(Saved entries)
________________________
-- ==== Sys2Proof/Laws/KeepsRows.lean ====
section
/-! SUPPORT. Laws that say, operation by operation, that the canonical form, the queue and OTP are kept: row units and Hoes. -/

namespace Sys2Proof.Machine

/-! ## Machine/Units.lean -/

theorem setCell_keeps {kb kz} (r c : Nat) (x : CellSt) {s : State} (hK : Keeps kb kz s) : Keeps kb kz (setCell r c x s) := by
  unfold setCell
  with_reducible repeat' (first | (assumption) | (refine ite_keeps _ (fun _ => ?_) (fun _ => ?_)) | (refine setReg_keeps _ _ _ ?_) | (intro _) | (split) | (simp only [keeps_mk, keeps1_mk, keeps2_mk, keeps3_mk, keeps4_mk]) | (refine parts_of ?_))

theorem setHoe_keeps {kb kz} (r h : Nat) (x : Hoe) {s : State} (hK : Keeps kb kz s) : Keeps kb kz (setHoe r h x s) := by
  unfold setHoe
  with_reducible repeat' (first | (assumption) | (refine ite_keeps _ (fun _ => ?_) (fun _ => ?_)) | (refine setReg_keeps _ _ _ ?_) | (intro _) | (split) | (simp only [keeps_mk, keeps1_mk, keeps2_mk, keeps3_mk, keeps4_mk]) | (refine parts_of ?_))

theorem setEng_keeps {kb kz} (r e : Nat) (x : Engine) {s : State} (hK : Keeps kb kz s) : Keeps kb kz (setEng r e x s) := by
  unfold setEng
  with_reducible repeat' (first | (assumption) | (refine ite_keeps _ (fun _ => ?_) (fun _ => ?_)) | (refine setReg_keeps _ _ _ ?_) | (intro _) | (split) | (simp only [keeps_mk, keeps1_mk, keeps2_mk, keeps3_mk, keeps4_mk]) | (refine parts_of ?_))

theorem setFifo_keeps {kb kz} (k : Nat) (l : List Word) {s : State} (hK : Keeps kb kz s) : Keeps kb kz (setFifo k l s) := by
  unfold setFifo
  with_reducible repeat' (first | (assumption) | (refine ite_keeps _ (fun _ => ?_) (fun _ => ?_)) | (refine setReg_keeps _ _ _ ?_) | (intro _) | (split) | (simp only [keeps_mk, keeps1_mk, keeps2_mk, keeps3_mk, keeps4_mk]) | (refine parts_of ?_))

theorem cellFlag_keeps {kb kz} (r c b : Nat) {s : State} (hK : Keeps kb kz s) : Keeps kb kz (cellFlag r c b s) := by
  unfold cellFlag
  with_reducible repeat' (first | (assumption) | (refine ite_keeps _ (fun _ => ?_) (fun _ => ?_)) | (refine setRegB_keeps _ _ _ _ ?_))

theorem evrRaise_keeps {kb kz} (r k : Nat) {s : State} (hK : Keeps kb kz s) : Keeps kb kz (evrRaise r k s) := by
  unfold evrRaise
  (try dsimp only)
  with_reducible repeat' (first | (assumption) | (refine ite_keeps _ (fun _ => ?_) (fun _ => ?_)) | (refine raiseUnit_keeps _ _ _ ?_))

theorem routesBetween_keeps {kb kz} (r : Nat) (s0 s1 : State) {s : State} (hK : Keeps kb kz s) : Keeps kb kz (routesBetween r s0 s1 s) := by
  unfold routesBetween
  with_reducible repeat' (first | (assumption) | (refine ite_keeps _ (fun _ => ?_) (fun _ => ?_)) | (refine forAll_keeps _ _ ?_ ?_) | (refine evrRaise_keeps _ _ ?_) | (refine setReg_keeps _ _ _ ?_) | (intro _))

theorem rowRoutes_keeps {kb kz} (r : Nat) (s0 : State) {s : State} (hK : Keeps kb kz s) : Keeps kb kz (rowRoutes r s0 s) := by
  unfold rowRoutes
  with_reducible repeat' (first | (assumption) | (refine ite_keeps _ (fun _ => ?_) (fun _ => ?_)) | (refine routesBetween_keeps _ _ _ ?_))

theorem withRows_keeps {kb kz} (f : State → State) {s : State} (h_f : ∀  s, Keeps kb kz s → Keeps kb kz (f  s)) (hK : Keeps kb kz s) : Keeps kb kz (withRows f s) := by
  unfold withRows
  (try dsimp only)
  with_reducible repeat' (first | (assumption) | (refine ite_keeps _ (fun _ => ?_) (fun _ => ?_)) | (refine forAll_keeps _ _ ?_ ?_) | (refine routesBetween_keeps _ _ _ ?_) | (refine setReg_keeps _ _ _ ?_) | (apply h_f) | (refine (h_f _ ?_).out) | (intro _))

theorem withRow_keeps {kb kz} (r : Nat) (f : State → State) {s : State} (h_f : ∀  s, Keeps kb kz s → Keeps kb kz (f  s)) (hK : Keeps kb kz s) : Keeps kb kz (withRow r f s) := by
  unfold withRow
  with_reducible repeat' (first | (assumption) | (refine ite_keeps _ (fun _ => ?_) (fun _ => ?_)) | (refine rowRoutes_keeps _ _ ?_) | (refine setReg_keeps _ _ _ ?_) | (apply h_f))

/-! ## Machine/Shear.lean -/

theorem setRail_keeps {kb kz} (r : Nat) (x : Rail) {s : State} (hK : Keeps kb kz s) : Keeps kb kz (setRail r x s) := by
  unfold setRail
  with_reducible repeat' (first | (assumption) | (refine ite_keeps _ (fun _ => ?_) (fun _ => ?_)) | (refine setReg_keeps _ _ _ ?_) | (intro _) | (split) | (simp only [keeps_mk, keeps1_mk, keeps2_mk, keeps3_mk, keeps4_mk]) | (refine parts_of ?_))

theorem hFlag_keeps {kb kz} (r h b : Nat) (v : Bool) {s : State} (hK : Keeps kb kz s) : Keeps kb kz (hFlag r h b v s) := by
  unfold hFlag
  with_reducible repeat' (first | (assumption) | (refine ite_keeps _ (fun _ => ?_) (fun _ => ?_)) | (refine setRegB_keeps _ _ _ _ ?_))
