theorem stopCommit_keeps {kb kz} (c : Nat) {s : State} (hK : Keeps kb kz s) : Keeps kb kz (stopCommit c s) := by
  unfold stopCommit
  (try dsimp only)
  with_reducible repeat' (first | (assumption) | (refine ite_keeps _ (fun _ => ?_) (fun _ => ?_)) | (refine chForget_keeps _ ?_) | (refine modChan_keeps _ _ ?_) | (refine moveLeave_keeps _ _ _ ?_) | (refine setChF_keeps _ _ _ _ _ ?_) | (refine setStat_keeps _ _ _ ?_) | (refine stopMarks_keeps _ _ _ _ ?_))

theorem reqStop_keeps {kb kz} (c : Nat) {s : State} (hK : Keeps kb kz s) : Keeps kb kz (reqStop c s) := by
  unfold reqStop
  (try dsimp only)
  with_reducible repeat' (first | (assumption) | (refine ite_keeps _ (fun _ => ?_) (fun _ => ?_)) | (refine stopCommit_keeps _ ?_) | (refine setChState_keeps _ _ ?_) | (refine modChan_keeps _ _ ?_) | (refine setReg_keeps _ _ _ ?_) | (intro _) | (split))

theorem reqSuspend_keeps {kb kz} (c cause : Nat) {s : State} (hK : Keeps kb kz s) : Keeps kb kz (reqSuspend c cause s) := by
  unfold reqSuspend
  (try dsimp only)
  with_reducible repeat' (first | (assumption) | (refine ite_keeps _ (fun _ => ?_) (fun _ => ?_)) | (refine chSuspend_keeps _ _ ?_) | (refine setStat_keeps _ _ _ ?_) | (refine setChan_keeps _ _ ?_) | (refine setReg_keeps _ _ _ ?_) | (intro _) | (split))

theorem reissue_keeps {kb kz} (c k : Nat) {s : State} (hK : Keeps kb kz s) : Keeps kb kz (reissue c k s) := by
  unfold reissue
  with_reducible repeat' (first | (assumption) | (refine ite_keeps _ (fun _ => ?_) (fun _ => ?_)) | (refine (chanXlat_keeps _ _ _ _ ?_).out) | (refine chanXlat_keeps_out _ _ _ _ ?_ (by assumption)) | (refine modChan_keeps _ _ ?_) | (refine heldError_keeps _ _ _ _ ?_) | (refine setReg_keeps _ _ _ ?_) | (intro _) | (split))

theorem reqResume_keeps {kb kz} (c : Nat) {s : State} (hK : Keeps kb kz s) : Keeps kb kz (reqResume c s) := by
  unfold reqResume
  (try dsimp only)
  with_reducible repeat' (first | (assumption) | (refine ite_keeps _ (fun _ => ?_) (fun _ => ?_)) | (refine forAll_keeps _ _ ?_ ?_) | (refine setStat_keeps _ _ _ ?_) | (refine setChF_keeps _ _ _ _ _ ?_) | (refine modChan_keeps _ _ ?_) | (refine reissue_keeps _ _ ?_) | (refine chGoOn_keeps _ ?_) | (refine setReg_keeps _ _ _ ?_) | (intro _) | (split))

theorem clrSig_keeps {kb kz} (c : Nat) {s : State} (hK : Keeps kb kz s) : Keeps kb kz (clrSig c s) := by
  unfold clrSig
  with_reducible repeat' (first | (assumption) | (refine ite_keeps _ (fun _ => ?_) (fun _ => ?_)) | (refine setChF_keeps _ _ _ _ _ ?_))

theorem sigAdd_keeps {kb kz} (c n : Nat) {s : State} (hK : Keeps kb kz s) : Keeps kb kz (sigAdd c n s) := by
  unfold sigAdd
  (try dsimp only)
  with_reducible repeat' (first | (assumption) | (refine ite_keeps _ (fun _ => ?_) (fun _ => ?_)) | (refine setChF_keeps _ _ _ _ _ ?_) | (refine setStat_keeps _ _ _ ?_))

theorem trchCtrl_keeps {kb kz} (c : Nat) (v : Word) {s : State} (hK : Keeps kb kz s) : Keeps kb kz (trchCtrl c v s) := by
  unfold trchCtrl
  (try dsimp only)
  with_reducible repeat' (first | (assumption) | (refine ite_keeps _ (fun _ => ?_) (fun _ => ?_)) | (refine setStat_keeps _ _ _ ?_) | (refine clrSig_keeps _ ?_) | (refine reqStart_keeps _ ?_) | (refine reqStop_keeps _ ?_) | (refine reqSuspend_keeps _ _ ?_) | (refine reqResume_keeps _ ?_))

theorem trchOwn_keeps {kb kz} (w : Who) (c : Nat) (v : Word) {s : State} (hK : Keeps kb kz s) : Keeps kb kz (trchOwn w c v s) := by
  unfold trchOwn
  with_reducible repeat' (first | (assumption) | (refine ite_keeps _ (fun _ => ?_) (fun _ => ?_)) | (refine setChR_keeps _ _ _ ?_))

theorem trchCfg_keeps {kb kz} (c : Nat) (v : Word) {s : State} (hK : Keeps kb kz s) : Keeps kb kz (trchCfg c v s) := by
  unfold trchCfg
  (try dsimp only)
  with_reducible repeat' (first | (assumption) | (refine ite_keeps _ (fun _ => ?_) (fun _ => ?_)) | (refine setChR_keeps _ _ _ ?_))

theorem trchWrite_keeps {kb kz} (w : Who) (c k : Nat) (v : Word) {s : State} (hK : Keeps kb kz s) : Keeps kb kz (trchWrite w c k v s) := by
  unfold trchWrite
  (try dsimp only)
  with_reducible repeat' (first | (assumption) | (refine ite_keeps _ (fun _ => ?_) (fun _ => ?_)) | (refine trchCtrl_keeps _ _ ?_) | (refine trchCfg_keeps _ _ ?_) | (refine trchOwn_keeps _ _ _ ?_) | (refine setChR_keeps _ _ _ ?_) | (refine ringSettle_keeps _ ?_) | (refine setReg_keeps _ _ _ ?_) | (intro _) | (split))

theorem journalRead_keeps {kb kz} (w : Who) {s : State} (hK : Keeps kb kz s) : Keeps1 kb kz (journalRead w s) := by
  unfold journalRead
  (try dsimp only)
  with_reducible repeat' (first | (assumption) | (refine ite_keeps _ (fun _ => ?_) (fun _ => ?_)) | (refine forAll_keeps _ _ ?_ ?_) | (refine setReg_keeps _ _ _ ?_) | (intro _) | (split) | (simp only [keeps_mk, keeps1_mk, keeps2_mk, keeps3_mk, keeps4_mk]) | (refine parts_of ?_))
theorem journalRead_keeps_out {kb kz} (w : Who) {s : State} (hK : Keeps kb kz s) {x0 s₁} (hE : journalRead w s = (x0, s₁)) : Keeps kb kz s₁ := by
  have := journalRead_keeps (kb := kb) (kz := kz) w  hK
  rw [hE] at this; exact this.out

theorem waitEvent_keeps {kb kz} (line : Nat) {s : State} (hK : Keeps kb kz s) : Keeps kb kz (waitEvent line s) := by
  unfold waitEvent
  with_reducible repeat' (first | (assumption) | (refine ite_keeps _ (fun _ => ?_) (fun _ => ?_)) | (refine setReg_keeps _ _ _ ?_) | (intro _) | (split) | (simp only [keeps_mk, keeps1_mk, keeps2_mk, keeps3_mk, keeps4_mk]) | (refine parts_of ?_))

/-! ## Machine/EthCmds.lean -/

theorem frameTaken_keeps {kb kz} (m k : Nat) {s : State} (hK : Keeps kb kz s) : Keeps kb kz (frameTaken m k s) := by
  unfold frameTaken
  (try dsimp only)
  with_reducible repeat' (first | (assumption) | (refine ite_keeps _ (fun _ => ?_) (fun _ => ?_)) | (refine emit_keeps _ ?_) | (refine setMac_keeps _ _ ?_))

theorem execEthFrameReceive_keeps {kb kz} (m : Fin 2) (len : Nat) (fcs : Bool) (etype : BitVec 16) (sid : BitVec 64) {s : State} (hK : Keeps kb kz s) : ∃ s', execEthFrameReceive m len fcs etype sid s = .next s' ∧ Keeps kb kz s' := by
  unfold execEthFrameReceive
  refine ⟨_, rfl, ?_⟩
  with_reducible repeat' (first | (assumption) | (refine ite_keeps _ (fun _ => ?_) (fun _ => ?_)) | (refine bumpF_keeps _ _ _ _ _ ?_) | (refine frameTaken_keeps _ _ ?_) | (refine setReg_keeps _ _ _ ?_) | (intro _) | (split))

theorem syncOffset_keeps {kb kz} (m : Nat) (o : Int) {s : State} (hK : Keeps kb kz s) : Keeps kb kz (syncOffset m o s) := by
  unfold syncOffset
  (try dsimp only)
  with_reducible repeat' (first | (assumption) | (refine ite_keeps _ (fun _ => ?_) (fun _ => ?_)) | (refine (drawNat_keeps ?_).out) | (refine drawNat_keeps_out ?_ (by assumption)) | (refine setMac_keeps _ _ ?_) | (refine ptpStatus_keeps _ _ ?_) | (refine setRegF_keeps _ _ _ _ _ ?_))

theorem ptpFrame_keeps {kb kz} (m t kind len : Nat) {s : State} (hK : Keeps kb kz s) : Keeps kb kz (ptpFrame m t kind len s) := by
  unfold ptpFrame
  with_reducible repeat' (first | (assumption) | (refine ite_keeps _ (fun _ => ?_) (fun _ => ?_)) | (refine macQueueAt_keeps _ _ _ ?_))

theorem execGptpMessage_keeps {kb kz} (m : Fin 2) (msg : GptpMsg) (offset : Int) {s : State} (hK : Keeps kb kz s) : ∃ s', execGptpMessage m msg offset s = .next s' ∧ Keeps kb kz s' := by
  unfold execGptpMessage
  refine ⟨_, rfl, ?_⟩
  (try dsimp only)
  with_reducible repeat' (first | (assumption) | (refine ite_keeps _ (fun _ => ?_) (fun _ => ?_)) | (refine ptpStatus_keeps _ _ ?_) | (refine setMac_keeps _ _ ?_) | (refine syncOffset_keeps _ _ ?_) | (refine ptpFrame_keeps _ _ _ _ ?_) | (refine setReg_keeps _ _ _ ?_) | (intro _) | (split))

theorem execSyncInterval_keeps {kb kz} (m : Fin 2) (sub : Fin 1000) {s : State} (hK : Keeps kb kz s) : ∃ s', execSyncInterval m sub s = .next s' ∧ Keeps kb kz s' := by
  unfold execSyncInterval
  refine ⟨_, rfl, ?_⟩
  (try dsimp only)
  with_reducible repeat' (first | (assumption) | (refine ite_keeps _ (fun _ => ?_) (fun _ => ?_)) | (refine ptpStatus_keeps _ _ ?_) | (refine setMac_keeps _ _ ?_) | (refine ptpFrame_keeps _ _ _ _ ?_))

theorem execListenerFrame_keeps {kb kz} (m : Fin 2) (i : Fin 64) (fmt : AafFormat) (ch nsr : Nat) (seq : BitVec 8) (tv : Bool) (ts : BitVec 32) (raw : List Nat) (sub : Fin 1000) {s : State} (hK : Keeps kb kz s) : ∃ s', execListenerFrame m i fmt ch nsr seq tv ts raw sub s = .next s' ∧ Keeps kb kz s' := by
  unfold execListenerFrame
  refine ⟨_, rfl, ?_⟩
  (try dsimp only)
  with_reducible repeat' (first | (assumption) | (refine ite_keeps _ (fun _ => ?_) (fun _ => ?_)) | (refine bumpF_keeps _ _ _ _ _ ?_) | (refine strmBump_keeps _ _ _ ?_) | (refine setFifo_keeps _ _ ?_) | (refine listenerEnter_keeps _ _ _ ?_) | (refine setStrm_keeps _ _ ?_))

theorem execListenerPresent_keeps {kb kz} (m : Fin 2) (i : Fin 64) (sub : Fin 1000) {s : State} (hK : Keeps kb kz s) : ∃ s', execListenerPresent m i sub s = .next s' ∧ Keeps kb kz s' := by
  unfold execListenerPresent
  refine ⟨_, rfl, ?_⟩
  (try dsimp only)
  with_reducible repeat' (first | (assumption) | (refine ite_keeps _ (fun _ => ?_) (fun _ => ?_)) | (refine listenerEnter_keeps _ _ _ ?_) | (refine setStrm_keeps _ _ ?_) | (refine setReg_keeps _ _ _ ?_) | (intro _) | (split))

theorem execTalkerFrame_keeps {kb kz} (m : Fin 2) (i : Fin 64) (sub : Fin 1000) {s : State} (hK : Keeps kb kz s) : ∃ s', execTalkerFrame m i sub s = .next s' ∧ Keeps kb kz s' := by
  unfold execTalkerFrame
  refine ⟨_, rfl, ?_⟩
  (try dsimp only)
  with_reducible repeat' (first | (assumption) | (refine ite_keeps _ (fun _ => ?_) (fun _ => ?_)) | (refine forAll_keeps _ _ ?_ ?_) | (refine (talkNarrows_keeps _ _ _ _ ?_).out) | (refine talkNarrows_keeps_out _ _ _ _ ?_ (by assumption)) | (refine setFifo_keeps _ _ ?_) | (refine gaugeTake_keeps _ _ _ _ ?_) | (refine strmBump_keeps _ _ _ ?_) | (refine strmFlag_keeps _ _ _ _ ?_) | (refine setStrm_keeps _ _ ?_) | (refine macQueueAt_keeps _ _ _ ?_) | (refine setReg_keeps _ _ _ ?_) | (intro _) | (split))

theorem execMacTransmit_keeps {kb kz} (m : Fin 2) (sub : Fin 1000) (tenth : Fin 10) (psub : Fin 1000) {s : State} (hK : Keeps kb kz s) : ∃ s', execMacTransmit m sub tenth psub s = .next s' ∧ Keeps kb kz s' := by
  unfold execMacTransmit
  refine ⟨_, rfl, ?_⟩
  (try dsimp only)
  with_reducible repeat' (first | (assumption) | (refine ite_keeps _ (fun _ => ?_) (fun _ => ?_)) | (refine macCredits_keeps _ _ ?_) | (refine emit_keeps _ ?_) | (refine setMac_keeps _ _ ?_) | (refine setReg_keeps _ _ _ ?_) | (intro _) | (split))

theorem gclApply_keeps {kb kz} (m i t : Nat) {s : State} (hK : Keeps kb kz s) : Keeps kb kz (gclApply m i t s) := by
  unfold gclApply
  (try dsimp only)
  with_reducible repeat' (first | (assumption) | (refine ite_keeps _ (fun _ => ?_) (fun _ => ?_)) | (refine setMac_keeps _ _ ?_))

theorem execGclCycleStart_keeps {kb kz} (m : Fin 2) {s : State} (hK : Keeps kb kz s) : ∃ s', execGclCycleStart m s = .next s' ∧ Keeps kb kz s' := by
  unfold execGclCycleStart
  refine ⟨_, rfl, ?_⟩
  (try dsimp only)
  with_reducible repeat' (first | (assumption) | (refine ite_keeps _ (fun _ => ?_) (fun _ => ?_)) | (refine setMac_keeps _ _ ?_) | (refine setRegB_keeps _ _ _ _ ?_) | (refine gclApply_keeps _ _ _ ?_) | (refine setReg_keeps _ _ _ ?_) | (intro _) | (split))

theorem execGclEntryStart_keeps {kb kz} (m : Fin 2) {s : State} (hK : Keeps kb kz s) : ∃ s', execGclEntryStart m s = .next s' ∧ Keeps kb kz s' := by
  unfold execGclEntryStart
  refine ⟨_, rfl, ?_⟩
  (try dsimp only)
  with_reducible repeat' (first | (assumption) | (refine ite_keeps _ (fun _ => ?_) (fun _ => ?_)) | (refine gclApply_keeps _ _ _ ?_) | (refine setReg_keeps _ _ _ ?_) | (intro _) | (split))

theorem execGclSwap_keeps {kb kz} (w : Who) (m : Fin 2) {s : State} (hK : Keeps kb kz s) : ∃ s', execGclSwap w m s = .next s' ∧ Keeps kb kz s' := by
  unfold execGclSwap
  refine ⟨_, rfl, ?_⟩
  with_reducible repeat' (first | (assumption) | (refine ite_keeps _ (fun _ => ?_) (fun _ => ?_)) | (refine gated_keeps _ _ _ _ ?_ ?_) | (refine ethWrite_keeps _ _ _ ?_) | (refine setReg_keeps _ _ _ ?_) | (intro _))

theorem execCrfTalkerPdu_keeps {kb kz} (m : Fin 2) (ev : CrfEvents) {s : State} (hK : Keeps kb kz s) : ∃ s', execCrfTalkerPdu m ev s = .next s' ∧ Keeps kb kz s' := by
  unfold execCrfTalkerPdu
  refine ⟨_, rfl, ?_⟩
  (try dsimp only)
  with_reducible repeat' (first | (assumption) | (refine ite_keeps _ (fun _ => ?_) (fun _ => ?_)) | (refine macQueueAt_keeps _ _ _ ?_) | (refine setMac_keeps _ _ ?_))

theorem execEthPtpCfgWrite_keeps {kb kz} (w : Who) (m : Fin 2) (v : Word) {s : State} (hK : Keeps kb kz s) : ∃ s', execEthPtpCfgWrite w m v s = .next s' ∧ Keeps kb kz s' := by
  unfold execEthPtpCfgWrite
  refine ⟨_, rfl, ?_⟩
  with_reducible repeat' (first | (assumption) | (refine ite_keeps _ (fun _ => ?_) (fun _ => ?_)) | (refine gated_keeps _ _ _ _ ?_ ?_) | (refine ethWrite_keeps _ _ _ ?_) | (refine setReg_keeps _ _ _ ?_) | (intro _))

theorem execEthPtpTimeRead_keeps {kb kz} (w : Who) (m : Fin 2) (sub : Fin 1000) {s : State} (hK : Keeps kb kz s) : ∃ s', execEthPtpTimeRead w m sub s = .next s' ∧ Keeps kb kz s' := by
  unfold execEthPtpTimeRead
  refine ⟨_, rfl, ?_⟩
  (try dsimp only)
  with_reducible repeat' (first | (assumption) | (refine ite_keeps _ (fun _ => ?_) (fun _ => ?_)) | (refine (ptpRead_keeps _ _ ?_).out) | (refine ptpRead_keeps_out _ _ ?_ (by assumption)) | (refine denied_keeps _ _ _ _ ?_) | (refine setReg_keeps _ _ _ ?_) | (intro _) | (split) | (refine ptpRead_keeps _ _ ?_) | (simp only [keeps_mk, keeps1_mk, keeps2_mk, keeps3_mk, keeps4_mk]) | (refine parts_of ?_))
________________________
WORK ORDER. Transcribe, exactly and without additions, the lines of the records above, beginning with the line that contains "(refine stopCommit_keeps _" and ending with the line that contains "unfold reissue", both included.

WRITTEN SOLUTION.
  with_reducible repeat' (first | (assumption) | (refine ite_keeps _ (fun _ => ?_) (fun _ => ?_)) | (refine stopCommit_keeps _ ?_) | (refine setChState_keeps _ _ ?_) | (refine modChan_keeps _ _ ?_) | (refine setReg_keeps _ _ _ ?_) | (intro _) | (split))

theorem reqSuspend_keeps {kb kz} (c cause : Nat) {s : State} (hK : Keeps kb kz s) : Keeps kb kz (reqSuspend c cause s) := by
  unfold reqSuspend
  (try dsimp only)
  with_reducible repeat' (first | (assumption) | (refine ite_keeps _ (fun _ => ?_) (fun _ => ?_)) | (refine chSuspend_keeps _ _ ?_) | (refine setStat_keeps _ _ _ ?_) | (refine setChan_keeps _ _ ?_) | (refine setReg_keeps _ _ _ ?_) | (intro _) | (split))

theorem reissue_keeps {kb kz} (c k : Nat) {s : State} (hK : Keeps kb kz s) : Keeps kb kz (reissue c k s) := by
  unfold reissue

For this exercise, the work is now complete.